INSTRUCTIONS FOR THE TASK ▸
Show every line from the entries that follow which holds the word "addI".

MATERIAL PROVIDED ▸
-- ==== Sys2Proof/Laws/PerInstr.lean ====
section
/-! SUPPORT. Statements for all instructions, one lemma per constructor: the top nibble of an instruction's word is the
one its row of the opcode table shows (30_encoding.md R101, R107). -/

namespace Sys2Proof.Laws.TopNibble

/-- The first digit of the pattern of each row (R107); UNKNOWN keeps its word's own. -/
def tableNibble : Instr → Nibble
  | .sys _ | .cls | .ret => 0x0#4
  | .jp _ => 0x1#4
  | .call _ => 0x2#4
  | .seByte _ _ => 0x3#4
  | .sneByte _ _ => 0x4#4
  | .seReg _ _ _ => 0x5#4
  | .ldByte _ _ => 0x6#4
  | .addByte _ _ => 0x7#4
  | .ldReg _ _ | .orReg _ _ | .andReg _ _ | .xorReg _ _ | .addReg _ _ | .sub _ _ | .shr _ _ | .subn _ _
  | .shl _ _ => 0x8#4
  | .sneReg _ _ _ => 0x9#4
  | .ldI _ => 0xA#4
  | .jpV0 _ => 0xB#4
  | .rnd _ _ => 0xC#4
  | .drw _ _ _ => 0xD#4
  | .skp _ | .sknp _ => 0xE#4
  | .ldVxDt _ | .ldVxK _ | .ldDtVx _ | .ldStVx _ | .addI _ | .ldF _ | .ldB _ | .ldMemVx _ | .ldVxMem _ => 0xF#4
  | .unknown w => topNibble w

/-- The word of an instruction has the top nibble of its row. -/
def Statement (i : Instr) : Prop := topNibble (encode i) = tableNibble i

theorem sys (nnn : Addr12) : Statement (.sys nnn) := topNibble_formatA _ _
theorem cls : Statement .cls := rfl
theorem ret : Statement .ret := rfl
theorem jp (nnn : Addr12) : Statement (.jp nnn) := topNibble_formatA _ _
theorem call (nnn : Addr12) : Statement (.call nnn) := topNibble_formatA _ _
theorem seByte (x : RegIdx) (kk : Byte) : Statement (.seByte x kk) := topNibble_formatXK _ _ _
theorem sneByte (x : RegIdx) (kk : Byte) : Statement (.sneByte x kk) := topNibble_formatXK _ _ _
theorem seReg (x y : RegIdx) (n : Nibble) : Statement (.seReg x y n) := topNibble_formatXYN _ _ _ _
theorem ldByte (x : RegIdx) (kk : Byte) : Statement (.ldByte x kk) := topNibble_formatXK _ _ _
theorem addByte (x : RegIdx) (kk : Byte) : Statement (.addByte x kk) := topNibble_formatXK _ _ _
theorem ldReg (x y : RegIdx) : Statement (.ldReg x y) := topNibble_formatXYN _ _ _ _
theorem orReg (x y : RegIdx) : Statement (.orReg x y) := topNibble_formatXYN _ _ _ _
theorem andReg (x y : RegIdx) : Statement (.andReg x y) := topNibble_formatXYN _ _ _ _
theorem xorReg (x y : RegIdx) : Statement (.xorReg x y) := topNibble_formatXYN _ _ _ _
theorem addReg (x y : RegIdx) : Statement (.addReg x y) := topNibble_formatXYN _ _ _ _
theorem sub (x y : RegIdx) : Statement (.sub x y) := topNibble_formatXYN _ _ _ _
theorem shr (x y : RegIdx) : Statement (.shr x y) := topNibble_formatXYN _ _ _ _
theorem subn (x y : RegIdx) : Statement (.subn x y) := topNibble_formatXYN _ _ _ _
theorem shl (x y : RegIdx) : Statement (.shl x y) := topNibble_formatXYN _ _ _ _
theorem sneReg (x y : RegIdx) (n : Nibble) : Statement (.sneReg x y n) := topNibble_formatXYN _ _ _ _
theorem ldI (nnn : Addr12) : Statement (.ldI nnn) := topNibble_formatA _ _
theorem jpV0 (nnn : Addr12) : Statement (.jpV0 nnn) := topNibble_formatA _ _
theorem rnd (x : RegIdx) (kk : Byte) : Statement (.rnd x kk) := topNibble_formatXK _ _ _
theorem drw (x y : RegIdx) (n : Nibble) : Statement (.drw x y n) := topNibble_formatXYN _ _ _ _
theorem skp (x : RegIdx) : Statement (.skp x) := topNibble_formatXK _ _ _
theorem sknp (x : RegIdx) : Statement (.sknp x) := topNibble_formatXK _ _ _
theorem ldVxDt (x : RegIdx) : Statement (.ldVxDt x) := topNibble_formatXK _ _ _
theorem ldVxK (x : RegIdx) : Statement (.ldVxK x) := topNibble_formatXK _ _ _
theorem ldDtVx (x : RegIdx) : Statement (.ldDtVx x) := topNibble_formatXK _ _ _
theorem ldStVx (x : RegIdx) : Statement (.ldStVx x) := topNibble_formatXK _ _ _
theorem addI (x : RegIdx) : Statement (.addI x) := topNibble_formatXK _ _ _
theorem ldF (x : RegIdx) : Statement (.ldF x) := topNibble_formatXK _ _ _
theorem ldB (x : RegIdx) : Statement (.ldB x) := topNibble_formatXK _ _ _
theorem ldMemVx (x : RegIdx) : Statement (.ldMemVx x) := topNibble_formatXK _ _ _
theorem ldVxMem (x : RegIdx) : Statement (.ldVxMem x) := topNibble_formatXK _ _ _
theorem unknown (w : Word) : Statement (.unknown w) := rfl

end Sys2Proof.Laws.TopNibble
end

SOLUTION FOR THIS EXERCISE ▸
  | .ldVxDt _ | .ldVxK _ | .ldDtVx _ | .ldStVx _ | .addI _ | .ldF _ | .ldB _ | .ldMemVx _ | .ldVxMem _ => 0xF#4
theorem addI (x : RegIdx) : Statement (.addI x) := topNibble_formatXK _ _ _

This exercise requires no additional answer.